Masa remaja pemuda itu dipenuhi dengan banyak ketidakpuasan dan kesedihan; tubuhnya yang tak dapat berlatih sejak kecil, perlakuan semena-mena para pemuda keluarga Xiao, kebohongan dan penipuan Mu Zixuan, serta saat Yu Xuzi nyaris membunuhnya usai membunuh Yan Yunqing—semua kenangan itu bermunculan di benaknya!

Gempuran mental yang dahsyat membuat Ye Yu kehilangan arah. Ia lupa sedang memanjat tangga batu, raut wajahnya makin lama makin menderita, amarah membara di dadanya bagaikan lautan api, “Aku harus membalas dendam!”

Dalam sekejap, Tujuh Bintang melesat menembus udara, mata merah darahnya menakutkan, pemuda itu melangkah lebar-lebar menuju pemandangan di depannya, suara desis pedang meledakkan semangat bertarung yang dahsyat, pedangnya diayunkan menyapu segalanya, pemandangan di hadapannya terbelah oleh sabetannya, adegan hutan musim gugur yang berlumuran darah sirna menjadi debu dalam sekejap!

Kemudian, tubuhnya melesat lagi secara tiba-tiba, menuju kobaran perang Gerbang Serigala Iblis di belakangnya, kembali ia mengayunkan pedang tajam penuh kebencian, membelah kehampaan, peperangan hebat yang mengguncang langit pun lenyap menjadi debu!

Ye Yu membuka formasi ilusi itu dengan membunuh, perlahan ia pun tenang kembali. Ia menyadari bahwa anak tangga terakhir ini adalah ujian bagi hati dan tekadnya. Ia tak menyangka dua tebasan pedang terakhirnya yang begitu tegas justru bukan menjerumuskannya, melainkan memecah formasi itu!

Satu langkah diambil, akhirnya pemuda itu menuntaskan seluruh anak tangga dan naik ke panggung gantung. Menoleh ke belakang, tiang batu raksasa yang terbentang kini tampak kecil, tangga batu yang berkelok panjang berputar ke bawah, tampak seperti jalan gunung yang berbeda, namun sudah menguras seluruh tenaga dan pikirannya, seolah ia telah melalui penderitaan berat.
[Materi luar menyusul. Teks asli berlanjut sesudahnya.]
/-- What an instruction accepts of its operands and modifiers, from its entry: the conditions of R67 row 8 that
do not depend on the thread, and the fields that a modifier leaves unused (R56). Events carry no word. -/
def Instr.wf : Instr → Bool
  | .nop _ => true
  | .mov _ ty d b => ty.siOk && dstOk ty.is64 d && srcOk ty.is64 b
  | .movLong _ d _ => dstOk false d
  | .sel _ ty d a b c => ty.siOk && dstOk ty.is64 d && srcOk ty.is64 a && srcOk ty.is64 b && c.isPred
  | .plog _ _ d a b => d.isP && a.isPred && b.isPred
  | .iadd _ ty _ d a b => ty.aiOk && dstOk ty.is64 d && srcOk ty.is64 a && srcOk ty.is64 b
  | .iaddLong _ d a _ => dstOk false d && srcOk false a
  | .isub _ ty _ d a b => ty.aiOk && dstOk ty.is64 d && srcOk ty.is64 a && srcOk ty.is64 b
  | .isubLong _ d a _ => dstOk false d && srcOk false a
  | .imul _ ty _ d a b => ty.miOk && dstOk ty.is64 d && srcOk ty.is64 a && srcOk ty.is64 b
  | .imulLong _ d a _ => dstOk false d && srcOk false a
  | .imulh _ ty d a b => ty.miOk && dstOk ty.is64 d && srcOk ty.is64 a && srcOk ty.is64 b
  | .imad _ ty _ d a b c => ty.miOk && dstOk ty.is64 d && srcOk ty.is64 a && srcOk ty.is64 b && srcOk ty.is64 c
  | .idiv _ ty _ d a b => ty.siOk && dstOk ty.is64 d && srcOk ty.is64 a && srcOk ty.is64 b
  | .irem _ ty d a b => ty.siOk && dstOk ty.is64 d && srcOk ty.is64 a && srcOk ty.is64 b
  | .imin _ ty d a b => ty.aiOk && dstOk ty.is64 d && srcOk ty.is64 a && srcOk ty.is64 b
  | .imax _ ty d a b => ty.aiOk && dstOk ty.is64 d && srcOk ty.is64 a && srcOk ty.is64 b
  | .iabs _ ty _ d a => ty.aiOk && dstOk ty.is64 d && srcOk ty.is64 a
  | .ineg _ ty _ d a => ty.aiOk && dstOk ty.is64 d && srcOk ty.is64 a
  | .icmp _ ty _ d a b => ty.siOk && d.isP && srcOk ty.is64 a && srcOk ty.is64 b
  | .and _ ty d a b => ty.siOk && dstOk ty.is64 d && srcOk ty.is64 a && srcOk ty.is64 b
  | .andLong _ d a _ => dstOk false d && srcOk false a
  | .or _ ty d a b => ty.siOk && dstOk ty.is64 d && srcOk ty.is64 a && srcOk ty.is64 b
  | .orLong _ d a _ => dstOk false d && srcOk false a
  | .xor _ ty d a b => ty.siOk && dstOk ty.is64 d && srcOk ty.is64 a && srcOk ty.is64 b
  | .xorLong _ d a _ => dstOk false d && srcOk false a
  | .andn _ ty d a b => ty.siOk && dstOk ty.is64 d && srcOk ty.is64 a && srcOk ty.is64 b
  | .not _ ty d a => ty.siOk && dstOk ty.is64 d && srcOk ty.is64 a
  | .shl _ ty d a b => ty.siOk && dstOk ty.is64 d && srcOk ty.is64 a && srcOk false b
  | .shr _ ty d a b => ty.siOk && dstOk ty.is64 d && srcOk ty.is64 a && srcOk false b
  | .sar _ ty d a b => ty.siOk && dstOk ty.is64 d && srcOk ty.is64 a && srcOk false b
  | .rol _ ty d a b => ty.siOk && dstOk ty.is64 d && srcOk ty.is64 a && srcOk false b
  | .popc _ ty d a => ty.siOk && dstOk false d && srcOk ty.is64 a
  | .clz _ ty d a => ty.siOk && dstOk false d && srcOk ty.is64 a
  | .ctz _ ty d a => ty.siOk && dstOk false d && srcOk ty.is64 a
  | .brev _ ty d a => ty.siOk && dstOk ty.is64 d && srcOk ty.is64 a
  | .bfx _ ty d a b => ty.siOk && dstOk ty.is64 d && srcOk ty.is64 a && srcOk false b
  | .bfxLong _ d a _ => dstOk false d && srcOk false a
  | .bfi _ ty d a b c => ty.siOk && dstOk ty.is64 d && srcOk ty.is64 a && srcOk false b && srcOk ty.is64 c
  | .hadd _ ty _ d a b => ty.siOk && d.isPair && srcOk true a && srcOk ty.is64 b
  | .haddLong _ d a _ => d.isPair && srcOk true a
  | .hsub _ d a b => d.isPair && srcOk true a && srcOk true b
  | .hsel _ d a => dstOk false d && srcOk true a
  | .hoff _ d a => d.isPair && srcOk true a
  | .hmake _ d a b => d.isPair && srcOk false a && srcOk true b
  | .hcmp _ _ d a b => d.isP && srcOk true a && srcOk true b
  | .badd _ ty _ d a b => ty.biOk && d.isB && a.isBSrc && b.isBSrc
  | .baddLong _ d a _ => d.isB && a.isBSrc
  | .bsub _ ty _ d a b => ty.biOk && d.isB && a.isBSrc && b.isBSrc
  | .bmul _ ty _ d a b => ty.biOk && d.isB && a.isBSrc && b.isBSrc
  | .band _ ty d a b => ty.biOk && d.isB && a.isBSrc && b.isBSrc
  | .bor _ ty d a b => ty.biOk && d.isB && a.isBSrc && b.isBSrc
  | .bxor _ ty d a b => ty.biOk && d.isB && a.isBSrc && b.isBSrc
  | .bshl _ ty d a b => ty.biOk && d.isB && a.isBSrc && b.isBSrc
  | .bshr _ ty d a b => ty.biOk && d.isB && a.isBSrc && b.isBSrc
  | .bsar _ ty d a b => ty.biOk && d.isB && a.isBSrc && b.isBSrc
  | .bmin _ ty d a b => ty.biOk && d.isB && a.isBSrc && b.isBSrc
  | .bmax _ ty d a b => ty.biOk && d.isB && a.isBSrc && b.isBSrc
  | .bmov _ ty d b => ty.biOk && d.isB && b.isBSrc
  | .bmovLong _ d _ => d.isB
  | .bcmp _ ty _ d a b => ty.biOk && d.isQ && a.isBSrc && b.isBSrc
  | .bsel _ ty d a b c => ty.biOk && d.isB && a.isBSrc && b.isBSrc && c.isQ
  | .qlog _ _ d a b => d.isQ && a.isQ && b.isQ
  | .bget _ ty d a => ty.biOk && d.isB && dstOk false a
  | .bred _ ty sat red d a => ty.biOk && d.isB && dstOk false a && (!sat || red == .add)
  | .acq _ _ d a => d.isQ && a.isImmOrB
  | .rel _ a => a.isImmOrB
  | .fadd _ ty _ _ d a b => ty.ftOk && dstOk ty.is64 d && srcOk ty.is64 a && srcOk ty.is64 b
  | .faddLong _ d a _ => dstOk false d && srcOk false a
  | .fsub _ ty _ _ d a b => ty.ftOk && dstOk ty.is64 d && srcOk ty.is64 a && srcOk ty.is64 b
  | .fmul _ ty _ _ d a b => ty.ftOk && dstOk ty.is64 d && srcOk ty.is64 a && srcOk ty.is64 b
  | .fmulLong _ d a _ => dstOk false d && srcOk false a
  | .ffma _ ty _ _ d a b c => ty.ftOk && dstOk ty.is64 d && srcOk ty.is64 a && srcOk ty.is64 b && srcOk ty.is64 c
  | .fmin _ ty _ d a b => ty.ftOk && dstOk ty.is64 d && srcOk ty.is64 a && srcOk ty.is64 b
  | .fmax _ ty _ d a b => ty.ftOk && dstOk ty.is64 d && srcOk ty.is64 a && srcOk ty.is64 b
  | .fabs _ ty d a => ty.ftOk && dstOk ty.is64 d && srcOk ty.is64 a
  | .fneg _ ty d a => ty.ftOk && dstOk ty.is64 d && srcOk ty.is64 a
  | .fcmp _ ty _ _ d a b => ty.ftOk && d.isP && srcOk ty.is64 a && srcOk ty.is64 b
  | .fclass _ ty d a => ty.ftOk && dstOk false d && srcOk ty.is64 a
  | .frnd _ ty _ d a => ty.ftOk && dstOk ty.is64 d && srcOk ty.is64 a
  | .fscl _ ty _ _ d a b => ty.ftOk && dstOk ty.is64 d && srcOk ty.is64 a && srcOk false b
  | .fadd2 _ ty _ _ d a b => ty.htOk && dstOk false d && srcOk false a && srcOk false b
  | .fsub2 _ ty _ _ d a b => ty.htOk && dstOk false d && srcOk false a && srcOk false b
  | .fmul2 _ ty _ _ d a b => ty.htOk && dstOk false d && srcOk false a && srcOk false b
  | .ffma2 _ ty _ _ d a b c => ty.htOk && dstOk false d && srcOk false a && srcOk false b && srcOk false c
  | .fmin2 _ ty _ d a b => ty.htOk && dstOk false d && srcOk false a && srcOk false b
  | .fmax2 _ ty _ d a b => ty.htOk && dstOk false d && srcOk false a && srcOk false b
  | .fcmp2 _ ty _ _ d a b => ty.htOk && dstOk false d && srcOk false a && srcOk false b
  | .fdot2 _ ty _ _ d a b c => ty.htOk && dstOk false d && srcOk false a && srcOk false b && srcOk false c
  | .cvt _ ty ty2 rnd ftz ovf rx d a => cvtOk ty ty2 ftz ovf && dstOk ty.is64 d && srcOk ty2.is64 a && (if ty.isInt then rx || rnd == .rn else !rx)
  | .pack _ ty _ ftz ovf pos d a b => packOk ty ovf ftz pos && d.isVO && srcOk false a && srcOk false b
  | .unpk _ ty pos scl d a b => unpkOk ty pos scl && dstOk false d && srcOk false a && (!scl || srcOk false b) && (scl || b == .v 0)
  | .fdiv _ ty _ _ d a b => ty.ftOk && dstOk ty.is64 d && srcOk ty.is64 a && srcOk ty.is64 b
  | .fsqrt _ ty _ _ d a => ty.ftOk && dstOk ty.is64 d && srcOk ty.is64 a
  | .rcp _ ty _ d a => ty.f32Ok && dstOk false d && srcOk false a
  | .rsq _ ty _ d a => ty.f32Ok && dstOk false d && srcOk false a
  | .ex2 _ ty _ d a => ty.f32Ok && dstOk false d && srcOk false a
  | .lg2 _ ty _ d a => ty.f32Ok && dstOk false d && srcOk false a
  | .sinpi _ ty _ d a => ty.f32Ok && dstOk false d && srcOk false a
  | .cospi _ ty _ d a => ty.f32Ok && dstOk false d && srcOk false a
  | .tanh _ ty _ d a => ty.f32Ok && dstOk false d && srcOk false a
  | .shfl _ ty _ _ d a b => ty.siOk && dstOk ty.is64 d && srcOk ty.is64 a && srcOk false b
  | .vote _ vm d a => (if vm == .bal then dstOk false d else d.isP) && a.isPred
  | .lred _ ty rnd ftz sat red d a => lredOk ty rnd ftz sat red && dstOk ty.is64 d && srcOk ty.is64 a
  | .scan _ ty rnd ftz sat red _ d a => lredOk ty rnd ftz sat red && dstOk ty.is64 d && srcOk ty.is64 a
  | .bra _ _ => true
  | .braq _ _ => true
  | .jmpi _ a => srcOk false a
  | .call _ d _ => d.isPair
  | .callx _ _ d => d.isPair
  | .ret _ a => a.isPair
  | .join _ a => a.isB
  | .exit _ => true
  | .nap _ a => srcOk false a
  | .brk _ _ => true
  | .trapi _ _ d => dstOk false d
  | .ld _ ty sc ord lk slot d a b => ty.mtOk && ord.loadOk && (lk || a.isPair) && dstOk ty.is64 d && srcOk false b && ((ord != .none || sc == .bd) && (if lk then a == .v 0 else slot == 0))
  | .ldLong _ d a _ => dstOk false d && a.isPair
  | .st _ ty sc ord lk slot d a b => ty.mtOk && ord.storeOk && (lk || a.isPair) && dataOk ty.is64 d && srcOk false b && ((ord != .none || sc == .bd) && (if lk then a == .v 0 else slot == 0))
  | .stLong _ d a _ => dataOk false d && a.isPair
  | .aadd _ ty sc ord d a b => ty.mtOk && dstOk ty.is64 d && a.isPair && dataOk ty.is64 b && (ord != .none || sc == .bd)
  | .amin _ ty sc ord d a b => ty.mtOk && dstOk ty.is64 d && a.isPair && dataOk ty.is64 b && (ord != .none || sc == .bd)
  | .amax _ ty sc ord d a b => ty.mtOk && dstOk ty.is64 d && a.isPair && dataOk ty.is64 b && (ord != .none || sc == .bd)
  | .aand _ ty sc ord d a b => ty.mtOk && dstOk ty.is64 d && a.isPair && dataOk ty.is64 b && (ord != .none || sc == .bd)
  | .aor _ ty sc ord d a b => ty.mtOk && dstOk ty.is64 d && a.isPair && dataOk ty.is64 b && (ord != .none || sc == .bd)
  | .axor _ ty sc ord d a b => ty.mtOk && dstOk ty.is64 d && a.isPair && dataOk ty.is64 b && (ord != .none || sc == .bd)
  | .axch _ ty sc ord d a b => ty.mtOk && dstOk ty.is64 d && a.isPair && dataOk ty.is64 b && (ord != .none || sc == .bd)
  | .acas _ ty sc ar d a b c => ty.siOk && dstOk ty.is64 d && a.isPair && dataOk ty.is64 b && dataOk ty.is64 c && (ar || sc == .bd)
  | .afadd _ ty sc ord d a b => ty.afOk && dstOk ty.is64 d && a.isPair && dataOk ty.is64 b && (ord != .none || sc == .bd)
  | .ldsp _ ty sc ord d a b => ty.mtOk && ord.loadOk && dstOk ty.is64 d && srcOk false a && srcOk false b && (ord != .none || sc == .bd)
  | .ldspLong _ d a _ => dstOk false d && srcOk false a
  | .stsp _ ty sc ord d a b => ty.mtOk && ord.storeOk && dataOk ty.is64 d && srcOk false a && srcOk false b && (ord != .none || sc == .bd)
  | .stspLong _ d a _ => dataOk false d && srcOk false a
  | .ldsg _ ty sc ord d a b => ty.mtOk && ord.loadOk && dstOk ty.is64 d && srcOk false a && srcOk false b && (ord != .none || sc == .bd)
  | .stsg _ ty sc ord d a b => ty.mtOk && ord.storeOk && dataOk ty.is64 d && srcOk false a && srcOk false b && (ord != .none || sc == .bd)
  | .symst _ ty cpx d a b => symstOk ty cpx && (if cpx then d.isPair else dataOk ty.is64 d) && a.isPair && b.isV3
  | .push _ _ d a => d.isVO && a.isV
  | .pop _ _ d a => d.isVO && a.isV
  | .pfet _ _ a b => a.isPair && srcOk false b
  | .fence _ _ _ => true
  | .copyl _ _ d a => d.isPair && a.isPair
  | .copyt _ a => a.isUni
  | .copyg _ a => a.isUni
  | .mma _ ty ty2 scl d a b c => ty.mmaOk && ty2.mmaOk && d.isAcc && a.isUni && b.isUni && (!scl || c.isUni) && (scl || c == .v 0)
  | .mchb _ d a => d.isAcc && a.isUni
  | .mche _ d => d.isAcc
  | .accz _ d => d.isAcc
  | .accsc _ d a => d.isAcc && a.isUni
  | .acccvt _ ty scl a b c => acccvtOk ty scl && a.isAcc && b.isUni && (!scl || c.isUni) && (scl || c == .v 0)
  | .lda _ d a b => d.isPair && a.isAcc && b.isUni
  | .sta _ d a b => d.isAcc && a.isPair && b.isUni
  | .guide _ d a b => d.isAcc && a.isAcc && b.isUni
  | .pairx _ _ => true
  | .mbxtake _ _ d a b => d.isBPair && a.isUni && b.isUni
  | .mbxpost _ _ d a b => d.isBPair && a.isUni && b.isUni
  | .mbxdone _ d a b => d.isUni && a.isUni && b.isBPair
  | .recEmit _ _ d a => d.isV && a.isPair
  | .recget _ d a => d.isV && a.isP06
  | .fork _ d a b => d.isBPair && a.isBPair && b.isUni
  | .phase _ => true
  | .roleqRes _ d a => d.isBPair && a.isUni
  | .roleqPub _ a b => a.isUni && b.isUni
  | .roleqTake _ d a => d.isBPair && a.isUni
  | .roleqFree _ a b => a.isUni && b.isUni
  | .drain _ a => a.isUni
  | .lref _ _ d => d.isPair
  | .lbind _ _ d a b => d.isQ && Opd.uniOrNone a && b.isBPair
  | .lunb _ _ d a => d.isQ && Opd.uniOrNone a
  | .lqry _ _ d a => d.isBPair && Opd.uniOrNone a
  | .sega _ d a => d.isBPair && a.isUni
  | .segf _ a => a.isBPair
  | .segq _ _ d a => d.isB && a.isUni
  | .segrt _ a b => a.isUni && b.isUni
  | .seal _ => true
  | .waitb _ a => srcOk false a
  | .bar _ => true
  | .cbar _ => true
  | .arrive _ rm a b c => a.isUni && b.isUni && (!rm || c.isUni) && (rm || c == .v 0)
  | .await _ a b => a.isUni && b.isUni
  | .sread _ ac d a => sreadOk ac d a
  | .swrite _ d b => d.isWritableS && srcOk false b
  | .acqGrant _ _ _ => true
  | .acqDenial _ _ _ => true
  | .joinRelease _ _ => true
  | .collectiveExecute _ _ => true
  | .napExpiry _ _ _ => true
  | .loadReturn _ _ _ => true
  | .atomicReturn _ => true
  | .remoteWriteApply _ _ => true
  | .fenceComplete _ _ _ => true
  | .pageMigration _ _ _ _ => true
  | .patrolScrub _ _ _ => true
  | .demandPageService _ _ _ _ => true
  | .privateGrowthService _ _ _ => true
  | .twinWaitResolve _ _ => true
  | .copyLanding _ _ => true
  | .copyFault _ _ => true
  | .mmaStep _ _ => true
  | .mchbApply _ _ => true
  | .mcheApply _ _ => true
  | .acczApply _ _ => true
  | .accscApply _ _ => true
  | .acccvtApply _ _ => true
  | .staApply _ _ => true
  | .guideApply _ _ => true
  | .mbxtakeWake _ _ => true
  | .mbxpostWake _ _ => true
  | .nodeCountdownExpiry _ _ _ => true
  | .childAdmit _ _ => true
  | .spillRefill _ _ => true
  | .forkResume _ _ _ => true
  | .inlineChildEnd _ => true
  | .phaseReseat _ => true
  | .roleqWake _ _ => true
  | .pennantPass _ _ => true
  | .nameResolution _ _ _ => true
  | .sealRelease _ _ _ => true
  | .waitbRelease _ _ _ => true
  | .barRelease _ => true
  | .cbarRelease _ => true
  | .arriveApply _ => true
  | .awaitRelease _ _ => true
  | .bandSelect _ => true
  | .admissionCommit _ => true
  | .seating _ => true
  | .groupRestore _ => true
  | .groupPreempt _ => true
  | .partitionSave _ _ => true
  | .partitionRestore _ _ => true
  | .partitionExchange _ _ => true
  | .haltLineArrival _ _ => true
  | .haltSettled _ => true
  | .unbindComplete _ _ _ => true
  | .moveComplete _ => true
  | .scrubComplete => true
  | .serviceWindowAccess _ _ _ => true
  | .mailboxSubmit _ _ _ => true
  | .recordAccept _ _ => true
  | .launchRecord _ _ _ => true
  | .ctxCreate _ _ => true
  | .ctxDestroy _ => true
  | .segCreate _ _ => true
  | .segFree _ _ => true
  | .codeInstall _ _ => true
  | .codeRemove _ _ => true
  | .mailboxSet _ _ _ => true
  | .unbind _ _ => true
  | .stop _ => true
  | .resumeCtx _ => true
  | .teardown _ => true
  | .readHalt _ _ => true
  | .reply _ _ _ => true
  | .eventRing _ _ _ _ => true
  | .eventRingConsumed _ _ => true
  | .leaseRenew _ _ => true
  | .leaseTake _ _ => true
  | .leaseCountdown => true
  | .setMode _ _ => true
  | .powerCap _ _ => true
  | .sealKey _ _ _ _ _ => true
  | .aperture _ _ => true
  | .bind _ _ => true
  | .bar2Access _ _ _ _ _ => true
  | .bar0WriteOther _ _ => true
  | .peerTimeout _ => true
  | .fabricPortFail _ => true
  | .lockstepMismatch _ => true
  | .heartbeat => true
  | .ensignTakeover => true
  | .coldBoot _ => true
  | .warmReset _ => true
  | .dieReset _ => true
  | .levelRaise => true
  | .spdmRequest _ _ => true
  | .tdiConfigChange _ => true
  | .pageSeal _ _ _ => true
  | .powerThrottle _ _ => true
  | .powerRestore _ => true
  | .peerRequest _ => true
  | .peerGrant _ _ _ _ => true
  | .tdispRequest _ _ => true
  | .fabricPortRetrained _ => true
Tentu saja, hasil yang didapat juga sangat melimpah; rambutnya terurai, menahan kerusakan kekuatan spiritual, dengan tekad luar biasa menantang batas rasa sakit tubuh, menghadapi ujian waktu sembari berjalan dan beristirahat, di sepanjang jalan ia memahami lukisan di bawah gunung, teknik pola Dao mengalami kemajuan besar, bahkan mampu membuat lukisan pegunungan dan sungainya sendiri. Setelah melewati anak tangga penuh pusaka, akhirnya ia mengayunkan pedang untuk membuktikan hati dan jalannya. Anak tangga yang panjang itu memberinya banyak pelajaran dan membuatnya lebih dewasa.

Panggung gantung itu tersambung dengan dinding gunung di belakang, lebarnya lebih dari seratus tombak, diselimuti cahaya hijau kebiruan, energi spiritual langit dan bumi mengalir deras. Saat Ye Yu mengamati panggung itu, tiba-tiba terdengar tangisan memilukan dari dekapannya, Naga Kecil Xuan menangis tersedu-sedu dan melompat ke tanah, duduk sambil terus meraung. Ekspresi sedihnya membuat siapa pun yang melihat akan mengira naga itu pasti mengalami ketidakadilan besar hingga menangis sesenggukan seperti itu.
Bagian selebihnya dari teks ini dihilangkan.